● PROBLEM
Output every record precisely.

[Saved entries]
^^^^

-- ==== Sys2Proof/Machine/RegMap.lean ====
section
/-!
DEFINITION. The BAR0 register map (R20, Table 1-9): the offset of every register by its name in the spec, one function a
register, its argument the channel, engine, port, pair or unit number of the register's stride; the access masks that a plain
register write obeys (R6, Table 0-4); and the reset values of the cells of the register bank that are not 0.
-/
namespace Sys2Proof.Machine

^^^^

● SOLUTION TO THIS EXERCISE
-- ==== Sys2Proof/Machine/RegMap.lean ====
section
/-!
DEFINITION. The BAR0 register map (R20, Table 1-9): the offset of every register by its name in the spec, one function a
register, its argument the channel, engine, port, pair or unit number of the register's stride; the access masks that a plain
register write obeys (R6, Table 0-4); and the reset values of the cells of the register bank that are not 0.
-/
namespace Sys2Proof.Machine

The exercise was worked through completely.